We propose a fourth approach: making the smart contract language itself more approachable. Fundamentally, the barriers to entry are overwhelmingly numerous. For example, in order to be a competent smart contract developer on the Stellar’s Soroban, you need to be familiar with how blockchains work, have a strong foundation in smart contracts, and be functional in the Rust programming language. Expecting non-technical participation and a painless onboarding experience for newcomer developers is not realistic. We believe a blockchain agnostic, visual, block-based programming environment will facilitate a more accessible onboarding experience for all. Specifically, we’ve built Digicus, an intuitive, simple, Lego-like IDE, backed by Digit, a compiler plugin framework for seamless transpilation between existing smart contract languages (i.e. Solidity) and frameworks (i.e Stellar’s Soroban Rust SDK) and our intermediate representation (DTR: Digicus Textual Representation). Digicus is the blockchain ecosystem’s Scratch 7, a smart contract 101 platform that will help onboard newcomers into our world, aiding their journey to “smart contract 201” and beyond.


Table of Contents


Existing Work and Inspiration

The idea of a platform like Digicus is not a completely novel idea.

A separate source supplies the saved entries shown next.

theorem State.raiseMapped_fixed (s : State) (cls unit : Nat) : (State.raiseMapped s cls unit).fixed = s.fixed := by
  unfold State.raiseMapped
  repeat' first
    | with_reducible refine (foldl_fixed _ _ _ (fun _ _ => ?_)).trans ?_
    | simp only [↓fixed_mk, ↓apply_ite State.fixed, fixed_eta, ite_self]
    | split
    | rfl

theorem State.report_fixed (s : State) (cls unit code : Nat) : (State.report s cls unit code).fixed = s.fixed := by
  unfold State.report
  repeat' first
    | simp only [↓State.answer_fixed, ↓State.raiseMapped_fixed, ↓fixed_mk, ↓apply_ite State.fixed, fixed_eta, ite_self]
    | split
    | rfl

theorem State.logEntry_fixed (s : State) (kind chanKind unit cause runs bucket detail : Nat) : (State.logEntry s kind chanKind
    unit cause runs bucket detail).fixed = s.fixed := by
  unfold State.logEntry
  repeat' first
    | simp only [↓fixed_mk, ↓apply_ite State.fixed, fixed_eta, ite_self]
    | split
    | rfl

theorem State.modChan_fixed (s : State) (kind unit : Nat) (f : Chan → Chan) : (State.modChan s kind unit f).fixed = s.fixed :=
    by
  unfold State.modChan
  repeat' first
    | simp only [↓fixed_mk, ↓apply_ite State.fixed, fixed_eta, ite_self]
    | split
    | rfl

theorem State.swapCoef_fixed (s : State) (k : Nat) (bumpless : Bool) : (State.swapCoef s k bumpless).fixed = s.fixed := by
  unfold State.swapCoef
  repeat' first
    | simp only [↓State.modLc_fixed, ↓fixed_mk, ↓apply_ite State.fixed, fixed_eta, ite_self]
    | split
    | rfl

theorem State.finishCoef_fixed (s : State) (k : Nat) (t : Ticket) (bumpless : Bool) (ns : DWord) : (State.finishCoef s k t
    bumpless ns).fixed = s.fixed := by
  unfold State.finishCoef
  repeat' first
    | simp only [↓State.answer_fixed, ↓State.swapCoef_fixed, ↓fixed_mk, ↓apply_ite State.fixed, fixed_eta, ite_self]
    | split
    | rfl

theorem State.swapTables_fixed (s : State) (k mask : Nat) : (State.swapTables s k mask).fixed = s.fixed := by
  unfold State.swapTables
  repeat' first
    | simp only [↓State.modLc_fixed, ↓fixed_mk, ↓apply_ite State.fixed, fixed_eta, ite_self]
    | split
    | rfl

theorem State.finishTables_fixed (s : State) (k : Nat) (ns : DWord) : (State.finishTables s k ns).fixed = s.fixed := by
  unfold State.finishTables
  repeat' first
    | with_reducible refine (foldl_fixed _ _ _ (fun _ _ => ?_)).trans ?_
    | simp only [↓State.modLc_fixed, ↓State.doneAt_fixed, ↓State.swapTables_fixed, ↓fixed_mk, ↓apply_ite State.fixed,
        fixed_eta, ite_self]
    | split
    | rfl

theorem State.applySubst_fixed (s : State) (k : Nat) : (State.applySubst s k).fixed = s.fixed := by
  unfold State.applySubst
  repeat' first
    | with_reducible refine (foldl_fixed _ _ _ (fun _ _ => ?_)).trans ?_
    | simp only [↓State.modLc_fixed, ↓fixed_mk, ↓apply_ite State.fixed, fixed_eta, ite_self]
    | split
    | rfl

theorem State.leaveRunning_fixed (s : State) (k : Nat) : (State.leaveRunning s k).fixed = s.fixed := by
  unfold State.leaveRunning
  repeat' first
    | simp only [↓State.modLc_fixed, ↓State.ends_fixed, ↓State.finishCoef_fixed, ↓State.finishTables_fixed,
        ↓State.applySubst_fixed, ↓fixed_mk, ↓apply_ite State.fixed, fixed_eta, ite_self]
    | split
    | rfl

theorem State.holdSsl_fixed (s : State) (b : Nat) : (State.holdSsl s b).fixed = s.fixed := by
  unfold State.holdSsl
  repeat' first
    | simp only [↓State.draw_fixed, ↓fixed_mk, ↓apply_ite State.fixed, fixed_eta, ite_self]
    | split
    | rfl

theorem State.refreshSsl_fixed (s : State) : (State.refreshSsl s).fixed = s.fixed := by
  unfold State.refreshSsl
  repeat' first
    | with_reducible refine (forEach_fixed _ _ _ (fun _ _ => ?_)).trans ?_
    | with_reducible refine (foldl_fixed _ _ _ (fun _ _ => ?_)).trans ?_
    | simp only [↓State.holdSsl_fixed, ↓fixed_mk, ↓apply_ite State.fixed, fixed_eta, ite_self]
    | split
    | rfl

theorem State.takeEdge_fixed (s : State) (b : Nat) (e : GonEdge) : (State.takeEdge s b e).fixed = s.fixed := by
  unfold State.takeEdge
  repeat' first
    | simp only [↓State.modPwm_fixed, ↓State.modLink_fixed, ↓fixed_mk, ↓apply_ite State.fixed, fixed_eta, ite_self]
    | split
    | rfl

theorem State.finishRefresh_fixed (s : State) (b g t : Nat) : (State.finishRefresh s b g t).fixed = s.fixed := by
  unfold State.finishRefresh
  repeat' first
    | simp only [↓State.modPwm_fixed, ↓State.modLink_fixed, ↓fixed_mk, ↓apply_ite State.fixed, fixed_eta, ite_self]
    | split
    | rfl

A 2021 paper titled SmartBuilder: A Block-based Visual Programming Framework for Smart Contract Development states 8:

In this paper, we introduce SmartBuilder, a block-based visual programming framework for building smart contracts using extended Google Blockly libraries. It allows Hyperledger Fabric smart contract (also known as Chaincode) development learners or non-expert users to build smart contracts using visual blocks without writing a single code

This solution claims to have developed a commercial application of their proposed framework for the Aergo blockchain 9.

A second paper, Scilla: a Smart Contract Intermediate-Level LAnguage focuses on the idea of a smart contract intermediate language 10:

This paper outlines key design principles of Scilla—an intermediate-level language for verified smart contracts. Scilla provides a clean separation between the communication aspect of smart contracts on a blockchain, allowing for the rich interaction patterns, and a programming component, which enjoys principled semantics and is amenable to formal verification. Scilla is not meant to be a high-level programming language, and we are going to use it as a translation target for high-level languages, such as Solidity, for performing program analysis and verification, before further compilation to an executable bytecode. We describe the automata-based model of Scilla, present its programming component and show how contract definitions in terms of automata streamline the process of mechanised verification of their safety and temporal properties

This paper focuses on verification, not ease of development (however, a very interesting idea Digicus might be able to adopt later).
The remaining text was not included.